Configuration: rate limiting - Ferron 3 (alpha) documentation

This page documents the rate_limit directive for configuring token bucket-based rate limiting for HTTP requests. When a client exceeds the configured rate, the server returns a 429 Too Many Requests response with a Retry-After header.

`rate_limit`

example.com {
    rate_limit {
        rate 100
        burst 50
        key remote_address
        window 60
        deny_status 429
        bucket_ttl 600
        max_buckets 100000
    }

    location /api {
        rate_limit {
            rate 10
            burst 5
            key remote_address
        }
    }
}

Multiple rate_limit blocks can be defined to apply different rules simultaneously (e.g. one per IP and one per API key).

Nested directive	Arguments	Description	Default
`rate`	`<int>`	Sustained requests per second (required).	—
`burst`	`<int>`	Extra tokens above `rate` (bucket capacity = `rate + burst`).	`0`
`key`	`<string>`	What to key buckets on. See key types below.	`remote_address`
`window`	`<int>`	Time window in seconds for rate calculation (used for `Retry-After`).	`60`
`deny_status`	`<int>`	HTTP status code when rate is exceeded.	`429`
`bucket_ttl`	`<int>`	Seconds before an unused bucket is evicted.	`600`
`max_buckets`	`<int>`	Maximum buckets per rule (prevents memory exhaustion).	`100000`

Key types

The key directive determines what each bucket is keyed on:

Value	Description
`remote_address`	Client IP address (default).
`uri`	Request URI path.
`request.header.<name>`	Value of the specified request header (e.g. `request.header.X-Api-Key`).

Behavior

Token bucket algorithm

Each key gets its own token bucket:

Capacity = rate + burst tokens (bucket starts full)
Refill rate = rate tokens per second (refilled lazily on each request)
Consumption = 1 token per request

When the bucket is empty, the request is rejected with the configured deny_status and a Retry-After header indicating how many seconds to wait.

Bucket eviction

To prevent unbounded memory growth from one-shot clients, buckets are evicted after bucket_ttl seconds of inactivity. The max_buckets setting provides a hard upper limit — when reached, new requests are rejected until stale buckets are evicted.

Per-location limits

rate_limit blocks inside location blocks apply only to requests matching that path. Both host-level and location-level rules are evaluated — a request must pass all rules to be served.

Configuration reload

Rate limit buckets are stored in memory and are not preserved across configuration reloads. A reload creates fresh buckets with the new configuration.

Examples

Basic IP-based rate limiting

example.com {
    rate_limit {
        rate 10
        burst 5
        key remote_address
    }
}

Allows 15 requests burst, then 10/second sustained per IP.

API key rate limiting

api.example.com {
    rate_limit {
        rate 50
        burst 100
        key request.header.X-Api-Key
    }
}

Each unique API key gets 150 requests burst, then 50/second.

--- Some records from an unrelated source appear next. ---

-- ==== Sys2Proof/Machine/Elements.lean ====
section
/-! DEFINITION. Faults of elements, retries, retirement and re-admission over all blocks (R34 to R38), the background schedules
(R41) and the GNSS calibration (R163). -/

namespace Sys2Proof.Machine

/-! ## GNSS channels (R145, R168) -/

/-- A waiting STEER of a channel that leaves service completes with CHANNEL_OUT (R168). -/
def Mod.steerOut (m : Mod) (k : Clock) (c : Nat) : Mod :=
  match (m.gch c).steer with
  | none => m
  | some o => (m.setGch c { m.gch c with steer := none }).result k 9 3 0x102 o.tag o.noResult o.acceptTick []

/-- A channel faults: RETRY, or RETIRED with its signal to be moved at the next boundary. -/
def Mod.gnssFault (m : Mod) (k : Clock) (c : Nat) : Mod :=
  if 319 < c then m
  else match m.elemJudge k 0 c with
  | (m, .ignored) => m
  | (m, v) =>
    let m := m.setF (F.GNSS_CH_STAT_FAULTS c) (min 3 ((m.elemAt 0 c).recent k.tickNo).length)
    let m := m.steerOut k c
    match v with
    | .retired =>
      let w := m.asg c
      let m : Mod := { m with gnss := { m.gnss with moves := m.gnss.moves ++ [(c, w)] } }
      let m := (m.wr (R.GNSS_CH_ASSIGN c) 0).wrSh (R.GNSS_CH_ASSIGN c) 0
      ((m.setBit (R.GNSS_RETIRED (c / 32)) (c % 32)).inc R.GNSS_RETIRED_CNT).chEnter k c 6
    | _ => m.chEnter k c 5

/-- A retired channel is re-admitted: IDLE (R145 step 3). -/
def Mod.gnssReadmit (m : Mod) (k : Clock) (c : Nat) : Mod :=
  if m.isRetired 0 c then
    let m := (m.elemReadmit k 0 c).clrBit (R.GNSS_RETIRED (c / 32)) (c % 32)
    ((m.wr R.GNSS_RETIRED_CNT (m.rd R.GNSS_RETIRED_CNT - 1)).setF (F.GNSS_CH_STAT_FAULTS c) 0).chEnter k c 0
  else m

/-! ## PACK lanes (R197) -/

/-- A lane faults: out of service, or retired; the flow, operation and graph on the lane, which the trace names, are free values. -/
def Mod.laneFault (m : Mod) (k : Clock) (l : Nat) : Mod :=
  if 31 < l then m
  else match m.elemJudge k 1 l with
  | (m, .ignored) => m
  | (m, v) =>
    let m := (m.clrBit R.PACK_LANES l).trace k 8 (l / 8 + l * 4) (m.freeN 2151 % 257) (m.freeN 2152 % 65536) (m.freeN 2153 % 256) 0
    let m := m.took
    match v with
    | .retired => ((m.setBit R.PACK_RETIRED l).packEvt 1).packShow
    | _ => m.packShow

def Mod.laneRetryEnd (m : Mod) (k : Clock) (l : Nat) : Mod :=
  match m.elemRetryEnd k 1 l with
  | (m, true) => (m.setBit R.PACK_LANES l).packShow
  | (m, false) => m

def Mod.laneReadmit (m : Mod) (k : Clock) (l : Nat) : Mod :=
  if m.isRetired 1 l then (((m.elemReadmit k 1 l).clrBit R.PACK_RETIRED l).setBit R.PACK_LANES l).packShow else m

/-! ## Grain sets (R399) -/

def Mod.grainFault (m : Mod) (k : Clock) (i : Nat) : Mod :=
  if 199 < i then m
  else match m.elemJudge k 4 i with
  | (m, .retired) => m.grainRetire i
  | (m, _) => m

def Mod.grainReadmit (m : Mod) (k : Clock) (i : Nat) : Mod :=
  if m.isRetired 4 i then (m.elemReadmit k 4 i).clrBit (R.AIR_RETIRED (i / 32)) (i % 32) else m

/-! ## Key slots (R503) -/

/-- A slot becomes BAD: it keeps no key, and counts as an invalidated parent (R503, R508). -/
def Mod.slotBad (m : Mod) (k : Clock) (s : Nat) : Mod :=
  let m := (m.setF (F.KEN_SLOT_STAT_STATE s) 3).setB (F.KEN_SLOT_STAT_RETRY s) false
  let m := m.setBit (if s < 32 then R.KEN_BAD0 else R.KEN_BAD1) (s % 32)
  let m : Mod := { m with ken := { m.ken with slot := AMap.del s m.ken.slot } }
  (m.invalidate k s true).kenEvt 3

def Mod.slotFault (m : Mod) (k : Clock) (s : Nat) : Mod :=
  if 63 < s ∨ m.slotState s ≠ 1 then m
  else match m.elemJudge k 6 s with
  | (m, .ignored) => m
  | (m, .retired) => m.slotBad k s
  | (m, .retry) => (m.setB (F.KEN_SLOT_STAT_RETRY s) true).kenShow

def Mod.slotRetryEnd (m : Mod) (k : Clock) (s : Nat) : Mod :=
  match m.elemRetryEnd k 6 s with
  | (m, true) => (m.setB (F.KEN_SLOT_STAT_RETRY s) false).kenShow
  | (m, false) => m

/-- A BAD slot is re-admitted as EMPTY. -/
def Mod.slotReadmit (m : Mod) (k : Clock) (s : Nat) : Mod :=
  if m.isRetired 6 s then ((m.elemReadmit k 6 s).clrBit (if s < 32 then R.KEN_BAD0 else R.KEN_BAD1) (s % 32)).slotEmpty s else m

/-! ## Every kind -/

/-- The block that an element belongs to is powered; LPDDR's domain is MEM. -/
def Mod.elemUp (m : Mod) (kind : Nat) : Bool :=
  m.barUp && match kind with
    | 0 => m.blkOn 9 | 1 => m.blkOn 10 | 2 => m.blkOn 14 | 3 => m.blkOn 12 | 4 => m.blkOn 13 | 5 => m.domOn 7 | 6 => m.blkOn 7 | _ => false

/-- A fault of an element is detected (R35). -/
def Mod.elementFault (m : Mod) (k : Clock) (kind i : Nat) : Mod :=
  match kind with
  | 0 => m.gnssFault k i
  | 1 => m.laneFault k i
  | 2 => m.portFault k i
  | 3 => m.motFault k i
  | 4 => m.grainFault k i
  | 5 => (m.elemJudge k 5 i).1
  | 6 => m.slotFault k i
  | _ => m

/-- The retry of an element ends where it may (R35); `k` the clock of the ending tick. -/
def Mod.elementRetryEnd (m : Mod) (k : Clock) (kind i : Nat) : Mod :=
  match kind with
  | 1 => m.laneRetryEnd k i
  | 2 => m.portRetryEnd k i
  | 3 => m.motRetryEnd k i
  | 6 => m.slotRetryEnd k i
  | _ => (m.elemRetryEnd k kind i).1

/-- Every retry that may end at this boundary ends. -/
def Mod.retriesEnd (m : Mod) (k : Clock) : Mod :=
  m.each ((m.elem.filter fun e => e.2.retry).map Prod.fst) fun m key => m.elementRetryEnd k (key / 1048576) (key % 1048576)

/-- The re-admission registers take effect at the boundary (R38, R63); `k` the clock of the tick that begins. -/
def Mod.readmitAt (m : Mod) (k : Clock) (a v : Nat) : Mod :=
  if a = R.GNSS_READMIT then m.gnssReadmit k (v % 512)
  else if a = R.PACK_READMIT then m.laneReadmit k (v % 32)
  else if a = R.MOT_READMIT then m.motReadmit k (v % 256)
  else if a = R.AIR_READMIT then m.grainReadmit k (v / 128 % 2 * 100 + v % 128)
  else if a = R.SW_READMIT then m.portReadmit k (v % 16)
  else if a = R.KEN_READMIT then m.slotReadmit k (v % 64)
  else m

/-- Every committed re-admission takes effect. -/
def Mod.readmits (m : Mod) (k : Clock) : Mod :=
  let l := m.glb.tck
  ({ m with glb := { m.glb with tck := [] } }).each l fun m e => m.readmitAt k e.1 e.2.toNat

/-- A re-admission register takes its value, to act at the next boundary (R38, R63). -/
def Mod.readmitCommit (m : Mod) (a v : Nat) : Mod :=
  let w := BitVec.ofNat 32 v
  { (m.commitPlain a v) with glb := { m.glb with tck := AMap.ins a w m.glb.tck } }

/-- The retirement map applies at start-up (R37, R563 step 6). -/
def Mod.retireAll (m : Mod) : Mod :=
  let m := m.wr R.PACK_LANES 0xFFFFFFFF
  let m := m.each m.nv.retired fun m e =>
    match e.1 with
    | 0 => ((m.setBit (R.GNSS_RETIRED (e.2 / 32)) (e.2 % 32)).inc R.GNSS_RETIRED_CNT).setF (F.GNSS_CH_STAT_STATE e.2) 6
    | 1 => (m.setBit R.PACK_RETIRED e.2).clrBit R.PACK_LANES e.2
    | 2 => m.setBit R.SW_RETIRED e.2
    | 3 => (m.setBit (R.MOT_RETIRED (e.2 / 32)) (e.2 % 32)).setMst e.2 8
    | 4 => m.setBit (R.AIR_RETIRED (e.2 / 32)) (e.2 % 32)
    | 6 => (m.setF (F.KEN_SLOT_STAT_STATE e.2) 3).setBit (if e.2 < 32 then R.KEN_BAD0 else R.KEN_BAD1) (e.2 % 32)
    | _ => m
  let m : Mod := { m with air := { m.air with gone := (upto 200).filter fun i => m.isRetired 4 i } }
  m.packShow

/-! ## Background activities (R41) -/

/-- Bursts of a full scrub pass: 4 GiB of 64 bytes, 72 minutes at one per 64 µs (log entry 45). -/
def scrubPass : Nat := 67108864

/-- LPDDR scrub: the bursts due, at most 4 back to back. -/
def Mod.scrub (m : Mod) (k : Clock) : Mod :=
  let n := (k.raw - m.back.scrubAt) / usRaw 64
  if n = 0 then m
  else { m with back := { m.back with
    scrubPos := (m.back.scrubPos + min 4 n) % scrubPass
    scrubAt := if n ≤ 4 then m.back.scrubAt + n * usRaw 64 else k.raw } }

/-- Table parity scrub: a thousandth of every table a tick, with the portion one tick missed. -/
def Mod.parityScrub (m : Mod) (k : Clock) : Mod :=
  let n := k.tickNo - m.back.parityTick
  if n = 0 then m else { m with back := { m.back with parityPos := (m.back.parityPos + min 2 n) % 1000, parityTick := k.tickNo } }

/-- One erase block of flash is refreshed. -/
def Mod.flashRefresh (m : Mod) (k : Clock) : Mod := { m with back := { m.back with flashPos := m.back.flashPos + 1, flashAt := k.raw } }

/-! ## Calibration (R163, R164) -/

/-- Channels that a calibration pass takes in. -/
def Mod.calOpen (m : Mod) (c : Nat) : Bool := decide (m.chState c < 5)

/-- A channel is calibrated: its bias, the pass, and a fault above THR. -/
def Mod.gnssCal (m : Mod) (k : Clock) (c : Nat) (bias : Int) : Mod :=
  let m := (m.wrI (R.GNSS_CH_CAL c) bias).setF F.GNSS_CAL_STAT_LAST c
  let m := m.setGch c { m.gch c with cn0Held := true }
  let done := if m.gnss.calDone.contains c then m.gnss.calDone else c :: m.gnss.calDone
  let full := (upto 320).all fun x => done.contains x || !m.calOpen x
  let m : Mod := { m with gnss := { m.gnss with calDone := if full then [] else done } }
  let m := if full then m.incF F.GNSS_CAL_STAT_PASSES else m
  if m.rd R.GNSS_CAL_CTL % 65536 < bias.natAbs then (m.gnssEvt 9).gnssFault k c else m

/-! ## Meanings -/

/-- ELEMENT_FAULT: an element by kind and index (0 GNSS channel, 1 PACK lane, 2 switch port, 3 motion channel, 4 grain set as
100 × channel + set, 5 LPDDR page, 6 key slot). -/
def execElementFault (dt kind i : Nat) (s : State) : Res :=
  .next (s.ev dt fun k m => if m.elemUp kind then m.elementFault k kind i else m)

/-- ELEMENT_RETRY_END: at the boundary now reached (R35). -/
def execElementRetryEnd (dt kind i : Nat) (s : State) : Res :=
  .next (s.ev dt fun k m => if m.elemUp kind && decide (k.nextBoundary ≤ k.raw) then m.elementRetryEnd k kind i else m)

/-- LPDDR_SCRUB (R41). -/
def execLpddrScrub (dt : Nat) (s : State) : Res := .next (s.ev dt fun k m => if m.running && m.pstate == 0 then m.scrub k else m)

/-- TABLE_PARITY_SCRUB (R41). -/
def execTableParityScrub (dt : Nat) (s : State) : Res := .next (s.ev dt fun k m => if m.running && m.pstate == 0 then m.parityScrub k else m)

/-- FLASH_REFRESH (R41). -/
def execFlashRefresh (dt : Nat) (s : State) : Res := .next (s.ev dt fun k m => if m.running && m.pstate == 0 then m.flashRefresh k else m)

/-- GNSS_CAL: a channel's measured bias in ps (R163, R164). -/
def execGnssCal (dt c : Nat) (bias : Int) (s : State) : Res :=
  .next (s.ev dt fun k m =>
    if m.live? 9 && m.on F.GNSS_CTL_EN && decide (c < 320) && m.calOpen c then m.gnssCal k c bias else m)

/-- GNSS_READMIT: the complement written to GNSS_READMIT_INV (R38, R171). -/
def execGnssReadmit (dt comp : Nat) (s : State) : Res :=
  .next (s.ev dt fun k m => m.commit k R.GNSS_READMIT comp fun m v => m.readmitCommit R.GNSS_READMIT v)

/-- PACK_READMIT (R38, R197). -/
def execPackReadmit (dt comp : Nat) (s : State) : Res :=
  .next (s.ev dt fun k m => m.commit k R.PACK_READMIT comp fun m v => m.readmitCommit R.PACK_READMIT v)

/-- MOT_READMIT (R38, R349). -/
def execMotReadmit (dt comp : Nat) (s : State) : Res :=
  .next (s.ev dt fun k m => m.commit k R.MOT_READMIT comp fun m v => m.readmitCommit R.MOT_READMIT v)

/-- AIR_READMIT (R38, R399). -/
def execAirReadmit (dt comp : Nat) (s : State) : Res :=
  .next (s.ev dt fun k m => m.commit k R.AIR_READMIT comp fun m v => m.readmitCommit R.AIR_READMIT v)

/-- SW_READMIT (R38, R450). -/
def execSwReadmit (dt comp : Nat) (s : State) : Res :=
  .next (s.ev dt fun k m => m.commit k R.SW_READMIT comp fun m v => m.readmitCommit R.SW_READMIT v)

/-- KEN_READMIT (R38, R503). -/
def execKenReadmit (dt comp : Nat) (s : State) : Res :=
  .next (s.ev dt fun k m => m.commit k R.KEN_READMIT comp fun m v => m.readmitCommit R.KEN_READMIT v)

end Sys2Proof.Machine
end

Strict endpoint with custom status

example.com {
    location /login {
        rate_limit {
            rate 2
            burst 1
            deny_status 429
        }
    }
}

Limits login to 3 requests burst, then 2/second. Returns 429 when exceeded.

Observability

Metrics

The rate limiting module emits the following metrics:

ferron.ratelimit.allowed (Counter) — requests that passed rate limiting.
- Attributes: ferron.ratelimit.key_type ("ip", "header", or "uri")
ferron.ratelimit.rejected (Counter) — requests rejected due to exhausted buckets or registry at capacity.
- Attributes: ferron.ratelimit.key_type ("ip", "header", or "uri")

Logs

DEBUG: logged when a rate limit bucket is exhausted for a key.
WARN: logged when the registry reaches max_buckets capacity and backpressure is applied.

Notes and troubleshooting

Requests where the key cannot be extracted (e.g. missing header) skip that rule.
The Retry-After header value is rounded up to the nearest whole second.
Bucket memory usage is approximately 128 bytes per unique key.
Rate limiting is applied per-server-instance. For distributed rate limiting, use an external service (e.g. Redis) — this is not currently supported.
For location syntax, see Routing and URL processing.
For HTTP host directives, see HTTP host directives.